DRM/KMS Improvements #
The management of the display, graphics and composition in Linux lies in the kernel DRM/KMS framework. Igalian Maíra Canal provides full disclosure on our notable contributions authoring, reviewing and testing kernel DRM patches while I privide a few highlights here:
-
My Igalia colleague André Almeida and Simon Ser have been working on Asynchronous Page Flips, an optimization that allows applications to flip a plane for immediate presentation. The support for this feature is now available in the atomic API. Plus, with André's patch, it is enabled for all planes including the primary plane if the hardware supports it.
-
Maíra has been working on feature crucial to graphics development on RPi. She supplied per client GPU usage statistics as well as global GPU utilization.
-
In order to ensure continuous job submission to the GPU, CPU jobs submitted from userspace must be prevented. With a series of patches from Maíra moved CPU jobs mechanisms from the V3DV driver to the V3D kernel driver.
We want more Pi! #
After achieving Vulkan 1.2 conformance on V3DV, the Igalia team working on V3DV have been focusing on instrumental enhancements of the driver. V3DV is Broadcom Video Core GPU's Vulkan driver on the
RPi 5 was launched in October last year with a new BCM GPU. Alejandro provided an overview of the team's journey through V3DV development since RPi 4 and then talks about challenges of RPi 5 support in V3DV:
More improvements and new Vulkan extensions were supported last year.
This year Iago landed support for Vulkan dynamic rendering extension. VK_KHR_dynamic_rendering is a popular Vulkan extension that has added flexibility to the Vulkan API by allowing users to skip render pass and frame buffer objects and start immediate rendering. And now its available on the Pi.
As mentioned in the DRM/KMS improvements above, Maíra together with José María Casanova (Chema) and Melissa supported GPU utilization stats and CPU jobs optimization. Here is a snapshot of collection of GPU stats on Pi5:
RPi 5 continues to use OpenGL/Wayland based Wayfire compositor on these devices. Christopher was therefore tasked with enabling Wayfire to run on RPi 3 and 4 as well. He achieved this by software rendering implementing by a Pixman back-end. Check out the demo:
Iago also made some interesting observations while experimenting with SuperTuxKart on the Pi. You will be pleasantly surprised to know how Vulkan out-performed OpenGL.
The team has been working towards Vulkan 1.3 and we will hopefully be able to share more news on that front very soon.
Etnaviv #
Christian Gmeiner, one of the maintainers of Etnaviv (open-source graphics driver for Vivante GPUs), joined our team last year. We are very excited to have him on-board because it is a testament to Igalia's dedication towards open source graphics software development.
Christian is also enjoying being at Igalia as he discusses in blog post and also reveals his plans for Etnaviv:
- Improving Etnaviv's Gallium driver.
- Exposing GLES3.
- Moving towards a new back-end compiler.
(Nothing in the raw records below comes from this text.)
-- ==== Sys2Proof/Machine/Belay.lean ====
section
/-! DEFINITION. The belay pair: frames and their acknowledgement, pairing, heartbeats, snapshots, pad ownership, takeover
and handover (R131, R189, R249, R250, R366 to R376). -/

namespace Sys2Proof.Machine

abbrev roSolo : Nat := 0
abbrev roActive : Nat := 1
abbrev roStandby : Nat := 2

def World.role (w : World) : Nat := w.f F.BL_STAT_ROLE 0

/-- BL_STAT.ROLE moves; BL_ERR.ROLECHG tells of it (R378). -/
def World.setRole (w : World) (r : Nat) : World :=
  if w.role = r then w else (w.sf F.BL_STAT_ROLE 0 r).sf F.BL_ERR_ROLECHG 0 1

/-- Rings other than local ones pass between RUN and STANDBY with the role (R211, R224). -/
def World.showRings (w : World) : World :=
  (List.range 16).foldl (fun w n =>
    let s := w.rgState n
    if s = rgStandby ∨ s = rgRun ∨ s = rgStalled then
      (if w.rgGo n = rgStandby then w.setRgState n rgStandby else if s = rgStandby then w.setRgState n rgRun else w)
    else w) w

/-! ### Frames (R249, R368) -/

/-- Ring slots held for the acknowledgement of key `key` are released. -/
def World.releaseKey (w : World) (key : Nat) : World :=
  let l := w.cmd.unacked.filter fun u => u.1 == key
  let w := { w with cmd := { w.cmd with unacked := w.cmd.unacked.filter fun u => u.1 != key } }
  l.foldl (fun w u =>
    if u.2.1 = 0xFF then w
    else
      (w.setRing u.2.1 { w.ring u.2.1 with slots := (w.ring u.2.1).slots.map fun (s : Slot) =>
        if s.slot = u.2.2 then { s with held := false } else s }).flushRing u.2.1) w

/-- The partner acknowledges frame `seq`. -/
def World.ack (w : World) (seq : Nat) : World :=
  match w.bly.sent.find? fun (x : Frame) => x.seq == seq with
  | none => w
  | some x =>
    let w := { w with bly := { w.bly with sent := w.bly.sent.filter fun (y : Frame) => y.seq != seq } }
    let w := w.sf F.BL_RTT_RTT 0 (satU 16 (nsIn x.sentAt (w.clk.tk - x.sentAt)))
    match x.msg with
    | .effect c _ _ => w.releaseKey (if c.gseq.isSome then 0xFF else c.rail)
    | _ => w

def execAck (seq t : Nat) (s : State) : Res :=
  onW s fun w => let w := w.upTo t; if w.fb F.BL_STAT_LINKUP 0 then w.ack seq else w

/-- Frame `seq` is retried; after four failed retries the link retrains (R368). -/
def World.retryFrame (w : World) (seq : Nat) : World :=
  match w.bly.sent.find? fun (x : Frame) => x.seq == seq with
  | none => w
  | some x =>
    if 4 ≤ x.tries then (w.sf F.BL_ERR_RETRY 0 1).sf F.BL_STAT_LINKUP 0 0
    else
      let w := { w with bly := { w.bly with sent := w.bly.sent.map fun (y : Frame) =>
        if y.seq = seq then { y with tries := y.tries + 1 } else y } }
      (w.inc F.BL_RTT_RETRIES 0).emit (.belay x.msg)

def execNak (seq : Nat) (s : State) : Res := onW s fun w => if w.fb F.BL_STAT_LINKUP 0 then w.retryFrame seq else w
def execFrameRetry (seq : Nat) (s : State) : Res := onW s fun w => if w.fb F.BL_STAT_LINKUP 0 then w.retryFrame seq else w

/-- A message frame arrives: with a bad CRC it is answered NAK; a good one is held and answered ACK, a repeat only
answered (R249, R368). -/
def World.receive (w : World) (tag seq : Nat) (good : Bool) (m : BlyOut) : World :=
  if !w.fb F.BL_STAT_LINKUP 0 then w
  else if !good then w.emit (.belay (.nak seq))
  else
    let w := w.emit (.belay (.ack seq))
    if w.role ≠ roStandby ∨ w.bly.msgs.any (fun x => x.2.1 == seq) then w
    else { w with bly := { w.bly with msgs := w.bly.msgs ++ [(tag % 65536, seq, m)] } }

def execStampMessage (tag seq : Nat) (good : Bool) (c : Cmd) (s : State) : Res :=
  onW s fun w => w.receive tag seq good (.stamp c)

def execEffectMessage (tag seq : Nat) (good : Bool) (c : Cmd) (sense : Int) (wb : Option WB) (s : State) : Res :=
  onW s fun w => w.receive tag seq good (.effect c sense wb)

def execDecisionMessage (tag seq : Nat) (good : Bool) (i : Nat) (commit : Bool) (why : Reason) (s : State) : Res :=
  onW s fun w => w.receive tag seq good (.decision i commit why)

def execFaultMessage (tag seq : Nat) (good : Bool) (m : FaultMsg) (s : State) : Res :=
  onW s fun w => w.receive tag seq good (.fault m)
One of his latest updates is the user-space hardware database. He explains that a user-space driver HW database has been introduced to obtain GPU specific information like GPU features and limits, corresponding to the introduction of an in-kernel hardware database. I am sure this will be super helpful for the reverse engineers out there!
News & Community Events #
Igalians are always eager to share their knowledge and expertise with the open source community by participating in key organizations and events.
Good bye 'Xorg' and Hello 'Linux Foundation' #
There is quite a trend in Igalians serving on the X.Org Foundation's Board of Directors. Samuel Iglesias took on this responsibility for a number of terms but this year he is stepping down. He reminisced about his role in this blog post.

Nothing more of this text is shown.